You have some great advice, but let me say this, I didn't see it anywhere else... When you are stressed your dog feels it too. It seems like the morning I am running late and about ready to break down, is the morning that Remington will plant two muddy paws on my suit, or will decide he needs to roll in the mud, then come in and roll on the sofa. It isn't that he is a bad dog, although when does that I tell him he is a bad poodle... but it is that I am so stressed that he is acting out because he doen't know how to deal with my stress. So, my advice find a routine. It will help destress you and in-turn it will help settle your puppy down.


----------



## MaryLynn (Sep 8, 2012)

This is probably going to come off as harsh, but I am not leaving it in criticism, but more so in hopes that other people who are in a similar situation to yours who are considering adopting a poodle puppy make sure that they have realistic expectations.

You have a lot on your plate, quite honestly, even without the poodle puppy because being a mom and taking care of a dog can be a lot of work-adding a puppy is a serious challenge. 

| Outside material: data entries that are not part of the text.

theorem Bridge.afterCycle_half_of_not_writes {hi : Bool} {a : Word c.caw} (h : ¬ b.currentIn.WritesHalf hi a) :
    halfOf hi (b.afterCycle.coeffWord a) = halfOf hi (b.coeffWord a) := by
  rw [Bridge.afterCycle_half hPlain, if_neg (mt (CycleIn.writesHalf_iff hPlain.1 hi a).2 h)]

theorem Bridge.afterCycle_exposed_of_writes {a : Word c.saw} (h : b.currentIn.WritesExposed a) :
    exposedPart c (b.afterCycle.stateWord a) = b.currentIn.smb.data := by
  rw [b.afterCycle_stateWord a (hPlain.state_not_named a), if_pos ((CycleIn.writesExposed_iff hPlain.1 a).1 h),
    exposedPart_placeTop]

theorem Bridge.afterCycle_stateWord_of_not_writes {a : Word c.saw} (h : ¬ b.currentIn.WritesExposed a) :
    b.afterCycle.stateWord a = b.stateWord a := by
  rw [b.afterCycle_stateWord a (hPlain.state_not_named a), if_neg (mt (CycleIn.writesExposed_iff hPlain.1 a).2 h)]

/-! What the cycle after a read answers -/

/-- R161 to R165: the cycle after a plain strobed read answers it by the multiplexer, with the captured selects and address. -/
theorem Bridge.afterCycle_of_read (hStb : b.currentIn.smb.stb = true) (hWe : b.currentIn.smb.we = false) {X : CycleIn c}
    (hX : X.Plain) : (b.afterCycle.outputs X).iStb = true ∧ (b.afterCycle.outputs X).iData = b.afterCycle.readMux X.done ∧
      b.afterCycle.rdStateSel = b.currentIn.smb.stateSel ∧ b.afterCycle.rdSel3 = b.currentIn.smb.sel3 ∧
      b.afterCycle.rdAdr = b.currentIn.smb.low := by
  have hRd : b.currentIn.rd = true := by rw [b.currentIn.rd_eq, hStb, hWe, hPlain.1]; rfl
  have hPending : b.afterCycle.rdPending = true := b.afterCycle_rdPending.trans hRd
  have hAlone : b.afterCycle.rdContended = false := by rw [b.afterCycle_rdContended, if_pos hRd, hPlain.2]; rfl
  refine ⟨?_, b.afterCycle.outputs_iData_of_plain hX hPending hAlone, ?_, ?_, ?_⟩
  · exact (b.afterCycle.outputs_iStb_of_not_rst hX.1).trans hPending
  · rw [b.afterCycle_rdStateSel, if_pos hRd]
  · rw [b.afterCycle_rdSel3, if_pos hRd]
  · rw [b.afterCycle_rdAdr, if_pos hRd]

/-- A plain read of a half is answered in the next plain cycle with that half as it was. -/
theorem Bridge.readsHalf_answered {hi : Bool} {a : Word c.caw} (hRead : b.currentIn.ReadsHalf hi a) {X : CycleIn c}
    (hX : X.Plain) :
    (b.afterCycle.outputs X).iStb = true ∧ (b.afterCycle.outputs X).iData = halfOf hi (b.coeffWord a) := by
  have hNotWritten : ¬ b.currentIn.WritesHalf hi a := hRead.not_writesHalf
  obtain ⟨hStb, hWe, hState, hSel, hAdr⟩ := hRead
  obtain ⟨hIStb, hIData, hState', hSel', hAdr'⟩ := Bridge.afterCycle_of_read hPlain hStb hWe hX
  refine ⟨hIStb, ?_⟩
  calc (b.afterCycle.outputs X).iData
    _ = b.afterCycle.readMux X.done := hIData
    _ = halfOf hi (b.afterCycle.coeffWord a) := by
      rw [Bridge.readMux_half _ _ (hState'.trans hState), Bridge.coeffRead, hSel', hSel, hAdr', hAdr]
    _ = halfOf hi (b.coeffWord a) := Bridge.afterCycle_half_of_not_writes hPlain hNotWritten

/-- A plain read of a state word is answered in the next plain cycle with its exposed part as it was. -/
theorem Bridge.readsExposed_answered {a : Word c.saw} (hRead : b.currentIn.ReadsExposed a) {X : CycleIn c} (hX : X.Plain) :
    (b.afterCycle.outputs X).iStb = true ∧ (b.afterCycle.outputs X).iData = exposedPart c (b.stateWord a) := by
  have hNotWritten : ¬ b.currentIn.WritesExposed a := hRead.not_writesExposed
  obtain ⟨hStb, hWe, hState, hSel, hAdr⟩ := hRead
  obtain ⟨hIStb, hIData, hState', hSel', hAdr'⟩ := Bridge.afterCycle_of_read hPlain hStb hWe hX
  refine ⟨hIStb, ?_⟩
  calc (b.afterCycle.outputs X).iData
    _ = b.afterCycle.readMux X.done := hIData
    _ = exposedPart c (b.afterCycle.stateWord a) := by
      rw [Bridge.readMux_exposed _ _ (hState'.trans hState) (hSel'.trans hSel), Bridge.stateRead, hAdr', hAdr]
    _ = exposedPart c (b.stateWord a) := by rw [Bridge.afterCycle_stateWord_of_not_writes hPlain hNotWritten]

end

/-- Settles O46: the status read sets both selects, and the next cycle's response reads its own `done` and the `config` at its
start (R190). -/
theorem statusResponseIsLive : Obligations.StatusResponseIsLive := by
  intro s hRst hStb hWe hState hSel
  obtain ⟨b', hStep, hPending, hState', hSel', -⟩ := step_of_read hRst ⟨hStb, hWe⟩
  obtain ⟨hDistinct, -, -⟩ := s.cfg.statusBitsFit
  refine ⟨b', hStep, fun i hNext => ⟨(b'.outputs_iStb_of_not_rst hNext).trans hPending, ?_⟩⟩
  rw [b'.outputs_iData_status hNext hPending (hState'.trans hState) (hSel'.trans hSel), statusResponse_bit,
    statusResponse_bit, if_pos rfl, if_neg (Ne.symm hDistinct), if_pos rfl]
  exact ⟨rfl, rfl⟩

/-- Settles O47: each read is answered in the next cycle with its half as it was, which the read before it left alone (R171). -/
theorem readsPipeline : Obligations.ReadsPipeline := by
  intro s A B X rest ha hb a b hIn hA hB hX hReadA hReadB
  obtain ⟨rfl, hStepA, hInB⟩ := step_listed hIn hA.1
  obtain ⟨rfl, hStepB, hInX⟩ := step_listed hInB hB.1
  obtain ⟨rfl, hStepX, -⟩ := step_listed hInX hX.1
  obtain ⟨hStbB, hDataB⟩ := Bridge.readsHalf_answered hA hReadA hB
  obtain ⟨hStbX, hDataX⟩ := Bridge.readsHalf_answered hB hReadB hX
  refine ⟨_, _, _, s.br.afterCycle.outs, reaches_snoc (reaches_snoc (reaches_one hStepA) hStepB) hStepX, ?_, hStbB, hDataB,
    hStbX, hDataX.trans (Bridge.afterCycle_half_of_not_writes hA hReadA.not_writesHalf)⟩
  rw [Bridge.afterCycle_outs, Bridge.afterCycle_outs]

/-- A cycle that holds a write leaves no read pending. -/
theorem Bridge.afterCycle_rdPending_of_we {b : Bridge c} (hWe : b.currentIn.smb.we = true) : b.afterCycle.rdPending = false := by
  rw [b.afterCycle_rdPending, b.currentIn.rd_eq, hWe]
  simp

/-- Settles O48: the answer is the location as the read found it, and the write reaches it at the end of the answering cycle
(R82). -/
theorem readBeforeWriteReturnsOld : Obligations.ReadBeforeWriteReturnsOld := by
  intro s R W rest hIn hR hW
  obtain ⟨rfl, hStepR, hInW⟩ := step_listed hIn hR.1
  obtain ⟨rfl, hStepW, -⟩ := step_listed hInW hW.1
  have hReach := reaches_snoc (reaches_one hStepR) hStepW
  refine ⟨fun hi a hRead hWrite => ?_, fun a hRead hWrite => ?_⟩
  · obtain ⟨hStb, hData⟩ := Bridge.readsHalf_answered hR hRead hW
    exact ⟨_, _, _, hReach, Bridge.afterCycle_outs _, hStb, hData, Bridge.afterCycle_half_of_writes hW hWrite,
      Bridge.afterCycle_rdPending_of_we hWrite.we⟩
  · obtain ⟨hStb, hData⟩ := Bridge.readsExposed_answered hR hRead hW
    exact ⟨_, _, _, hReach, Bridge.afterCycle_outs _, hStb, hData, Bridge.afterCycle_exposed_of_writes hW hWrite,
      Bridge.afterCycle_rdPending_of_we hWrite.we⟩

/-- Settles O49: the data stands in the half after the write, every cycle between keeps it, and the read is answered with it
(R81). -/
theorem coefficientReadReturnsLastWrite : Obligations.CoefficientReadReturnsLastWrite := by
  intro s W R X mid rest hi a hIn hW hMid hR hX hWrite hNone hRead
  obtain ⟨rfl, hStepW, hInMid⟩ := step_listed hIn hW.1
  obtain ⟨b, hReach, hInR, hHolds⟩ := reaches_invariant (fun b => halfOf hi (b.coeffWord a) = s.br.currentIn.smb.data) hInMid
    (fun i hMem => (hMid i hMem).1) (Bridge.afterCycle_half_of_writes hW hWrite)
    fun b hMem hHolds => (Bridge.afterCycle_half_of_not_writes (hMid _ hMem) (hNone _ hMem)).trans hHolds
  obtain ⟨rfl, hStepR, hInX⟩ := step_listed hInR hR.1
  obtain ⟨rfl, hStepX, -⟩ := step_listed hInX hX.1
  obtain ⟨hStb, hData⟩ := Bridge.readsHalf_answered hR hRead hX
  exact ⟨_, _, _, reaches_snoc (reaches_snoc (reaches_succ hStepW hReach) hStepR) hStepX, Bridge.afterCycle_outs _, hStb,
    hData.trans hHolds⟩

/-- Settles O50: the data stands in the exposed part after the write, every cycle between keeps the word, and the read is answered
with it (R81). -/
theorem stateReadReturnsLastWrite : Obligations.StateReadReturnsLastWrite := by
  intro s W R X mid rest a hIn hW hMid hR hX hWrite hNone hRead
  obtain ⟨rfl, hStepW, hInMid⟩ := step_listed hIn hW.1
  obtain ⟨b, hReach, hInR, hHolds⟩ := reaches_invariant (fun b => exposedPart s.cfg (b.stateWord a) = s.br.currentIn.smb.data)
    hInMid (fun i hMem => (hMid i hMem).1) (Bridge.afterCycle_exposed_of_writes hW hWrite)
    fun b hMem hHolds => by rw [Bridge.afterCycle_stateWord_of_not_writes (hMid _ hMem) (hNone _ hMem), hHolds]
  obtain ⟨rfl, hStepR, hInX⟩ := step_listed hInR hR.1
  obtain ⟨rfl, hStepX, -⟩ := step_listed hInX hX.1
  obtain ⟨hStb, hData⟩ := Bridge.readsExposed_answered hR hRead hX
  exact ⟨_, _, _, reaches_snoc (reaches_snoc (reaches_succ hStepW hReach) hStepR) hStepX, Bridge.afterCycle_outs _, hStb,
    hData.trans hHolds⟩

/-! Past the listed inputs (R220) -/

/-- Past the last listed cycle the next one is idle, with the engine's standing writes. -/
theorem Bridge.currentIn_of_no_inputs {b : Bridge c} (h : b.inputs = []) :
    b.currentIn = CycleIn.pastEnd c b.draws b.time b.idleEngine := by
  simp [Bridge.currentIn, h]

/-- A cycle without a strobe keeps what was captured. -/
theorem Bridge.afterCycle_sameCapture {b : Bridge c} (h : b.currentIn.rd = false) : SameCapture b b.afterCycle := by
  simp [SameCapture, h]

/-- A cycle without a control strobe keeps every control word. -/
theorem Bridge.afterCycle_sameCtrl {b : Bridge c} (h : ∀ (k : Nat) (hk : k < c.nCh), b.currentIn.ccr[k].stb = false) :
    SameCtrl b b.afterCycle := by
  rw [SameCtrl, b.afterCycle_ctrlWord]
  apply Vector.ext
  intro k hk
  rw [Vector.getElem_zipWith, h k hk]
  rfl

/-- Settles O51: the idle cycle drives no strobe, so nothing is captured, loaded or written but by the engine (R220). -/
theorem idleAfterLastInput : Obligations.IdleAfterLastInput := by
  intro s hEnd
  have hCur := Bridge.currentIn_of_no_inputs hEnd
  have hRst : s.br.currentIn.rst = false := by rw [hCur]; rfl
  have hStb : s.br.currentIn.smb.stb = false := by rw [hCur]; rfl
  have hEngine : s.br.currentIn.engine = s.br.idleEngine := by rw [hCur]; rfl
  have hWr : s.br.currentIn.wr = false := CycleIn.wr_of_not_stb hStb
  have hRd : s.br.currentIn.rd = false := by rw [s.br.currentIn.rd_eq, hStb]; rfl
  have hCoeff : s.br.currentIn.coeffWe = 0 := by rw [s.br.currentIn.coeffWe_eq, hWr]; rfl
  have hState : s.br.currentIn.stateWe = false := by rw [CycleIn.stateWe, hWr]; rfl
  have hCfg : s.br.currentIn.wrCfg = false := by rw [CycleIn.wrCfg, hWr]; rfl
  have hCtrl : ∀ (k : Nat) (hk : k < s.cfg.nCh), s.br.currentIn.ccr[k].stb = false := fun k hk => by
    rw [hCur]
    exact congrArg CcrReq.stb (Vector.getElem_replicate hk)
  refine ⟨_, _, step_of_not_rst hRst, s.br.afterCycle_outs, s.br.outputs_iStb_of_not_rst hRst, hCoeff, hState, hCfg,
    s.br.afterCycle_rdPending.trans hRd, by rw [s.br.afterCycle_inputs, hEnd]; rfl, Bridge.afterCycle_sameCapture hRd,
    Bridge.afterCycle_sameCtrl hCtrl, fun x hKept => ?_, fun x hKept => ?_⟩
  · rw [s.br.afterCycle_coeffWord x (hEngine ▸ hKept)]
    exact (s.br.coeffPortWrite_sameCoeff hCoeff x).symm
  · rw [s.br.afterCycle_stateWord x (hEngine ▸ hKept), hState]
    simp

Your puppy sounds normal, some are a little less active, and some are even a little bit crazier than yours. Having a puppy from a smart breed of dogs is a whole new ball game. The barking is due to boredom, she has nothing to do to stimulate her mind, so she is barking at everything in your neighborhood to create "work" for her to do.

The fact that you are tethering her in your yard and letting her bark outside, and in your home is telling me that you didn't make a game plan for her first 2 years (yes, maturity is that far away-and for some dogs they don't slow down much until 4-5).

So you need to ask yourself, are you willing or do you even have the time to put in the work needed? You would have to start now, she is going to have more than double the energy she does right now in a few months. 

If this is something you are committed to, then it's time to make an action plan and then stick to it.

What type of tools/resources do you have?

Things that you will need: 

crate
6 foot leash for tethering (wear the leash looped around your waist to keep her out of trouble-it also reinforces your leadership with her-and hands free for the baby!)
training treats
interactive FUN toys that your dog is gaga for (have 3 out at a time, and have others to swap out during the week so she always has something different)
reading material/videos
poodleforum.com 
time for you (managing your stress is key, a dog senses your stress)

Things that would REALLY help (if you can afford them):

A dog walker
Doggy daycare?
group training sessions


Once you know what you have, and what you need to get, then it's plan making time.

Your puppy needs lot of mental stimulation, and unlike our human kids that often would rather sit around and watch TV, poodles actually love to learn and "work." 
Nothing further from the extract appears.